Stored items –
::::

-- ==== Sys2Proof/Laws/PartsRope.lean ====
section
/-!
SUPPORT. Sys2Proof/Laws/PartsRope.lean: the parts of the state that each operation and each meaning may change: power, clocks, ropes and images.
-/

set_option Elab.async false

namespace Sys2Proof.Machine

theorem State.retrainPoor_parts {M : Nat} (s : State) (hM : M &&& 33964056 = 33964056 := by decide) :
    (State.retrainPoor s).mask M = s.mask M := by
  refine mask_mono (m := 33964056) ?_ hM
  simp only [State.retrainPoor, State.portRetrain_parts, mask_ite, ite_self, mask_foldl, implies_true, Nat.reduceAnd]

theorem State.setSlot_parts {M : Nat} (s : State) (b : Nat) (x : CkpSlot) (hM : M &&& 65536 = 65536 := by decide) :
    (State.setSlot s b x).mask M = s.mask M := by
  refine mask_mono (m := 65536) ?_ hM
  simp only [State.setSlot, mask_upd, and_self, true_or, or_true, Nat.reducePow, Nat.reduceDiv, Nat.reduceMod]

theorem State.restoreField_parts {M : Nat} (s : State) (f : Nat) (c : FieldCap) (hM : M &&& 16 = 16 := by decide) :
    (State.restoreField s f c).mask M = s.mask M := by
  refine mask_mono (m := 16) ?_ hM
  refine (mask_foldl _ _ (fun s e => ?_) _ _).trans (State.updField_parts ..)
  cases s.position f e.1 with
  | none => rfl
  | some q => exact State.setTile_parts ..

theorem State.restoreSlot_parts {M : Nat} (s : State) (e : Nat) (hM : M &&& 16 = 16 := by decide) :
    (State.restoreSlot s e).mask M = s.mask M := by
  refine mask_mono (m := 16) ?_ hM
  unfold State.restoreSlot; (repeat' split) <;> simp only [State.restoreField_parts, mask_foldl, implies_true, Nat.reduceAnd]

theorem State.restoreReturn_parts {M : Nat} (s : State) (f : Nat) (hM : M &&& 16 = 16 := by decide) :
    (State.restoreReturn s f).mask M = s.mask M := by
  refine mask_mono (m := 16) ?_ hM
  unfold State.restoreReturn; (repeat' split) <;> simp only [State.mapTiles_parts, State.restoreField_parts, Nat.reduceAnd]

theorem State.haltAll_parts {M : Nat} (s : State) (hM : M &&& 12312 = 12312 := by decide) :
    (State.haltAll s).mask M = s.mask M := by
  refine mask_mono (m := 12312) ?_ hM
  simp only [State.haltAll, State.mapFields_parts, State.setReg_parts, State.stopLive_parts, mask_upd, mask_ite, ite_self, mask_foldl, implies_true, and_self, true_or, or_true, Nat.reducePow, Nat.reduceDiv, Nat.reduceMod, Nat.reduceAnd]

theorem State.flushRope_parts {M : Nat} (s : State) (hM : M &&& 4915208 = 4915208 := by decide) :
    (State.flushRope s).mask M = s.mask M := by
  refine mask_mono (m := 4915208) ?_ hM
  simp only [State.flushRope, State.setReg_parts, State.updPort_parts, mask_upd, mask_ite, ite_self, mask_foldl, implies_true, and_self, true_or, or_true, Nat.reducePow, Nat.reduceDiv, Nat.reduceMod, Nat.reduceAnd]

theorem State.stopRope_parts {M : Nat} (s : State) (reason : Nat) (hM : M &&& 4927512 = 4927512 := by decide) :
    (State.stopRope s reason).mask M = s.mask M := by
  refine mask_mono (m := 4927512) ?_ hM
  unfold State.stopRope
  refine (State.setReg_parts ..).trans ?_
  refine (mask_upd ..).trans ?_
  exact (State.setReg_parts ..).trans ((State.setReg_parts ..).trans ((State.flushRope_parts ..).trans (State.haltAll_parts ..)))

theorem State.takeMark_parts {M : Nat} (s : State) (b : List Nat) (hM : M &&& 81944 = 81944 := by decide) :
    (State.takeMark s b).mask M = s.mask M := by
  refine mask_mono (m := 81944) ?_ hM
  simp only [State.takeMark, State.moduleFault_parts, mask_upd, mask_ite, ite_self, and_self, true_or, or_true, Nat.reducePow, Nat.reduceDiv, Nat.reduceMod, Nat.reduceAnd]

::::

Each line from the first line of the entries up to and including the line containing "(x : CkpSlot)" should be transcribed exactly, with all other lines left out.

RESPONSE –
-- ==== Sys2Proof/Laws/PartsRope.lean ====
section
/-!
SUPPORT. Sys2Proof/Laws/PartsRope.lean: the parts of the state that each operation and each meaning may change: power, clocks, ropes and images.
-/

set_option Elab.async false

namespace Sys2Proof.Machine

theorem State.retrainPoor_parts {M : Nat} (s : State) (hM : M &&& 33964056 = 33964056 := by decide) :
    (State.retrainPoor s).mask M = s.mask M := by
  refine mask_mono (m := 33964056) ?_ hM
  simp only [State.retrainPoor, State.portRetrain_parts, mask_ite, ite_self, mask_foldl, implies_true, Nat.reduceAnd]

theorem State.setSlot_parts {M : Nat} (s : State) (b : Nat) (x : CkpSlot) (hM : M &&& 65536 = 65536 := by decide) :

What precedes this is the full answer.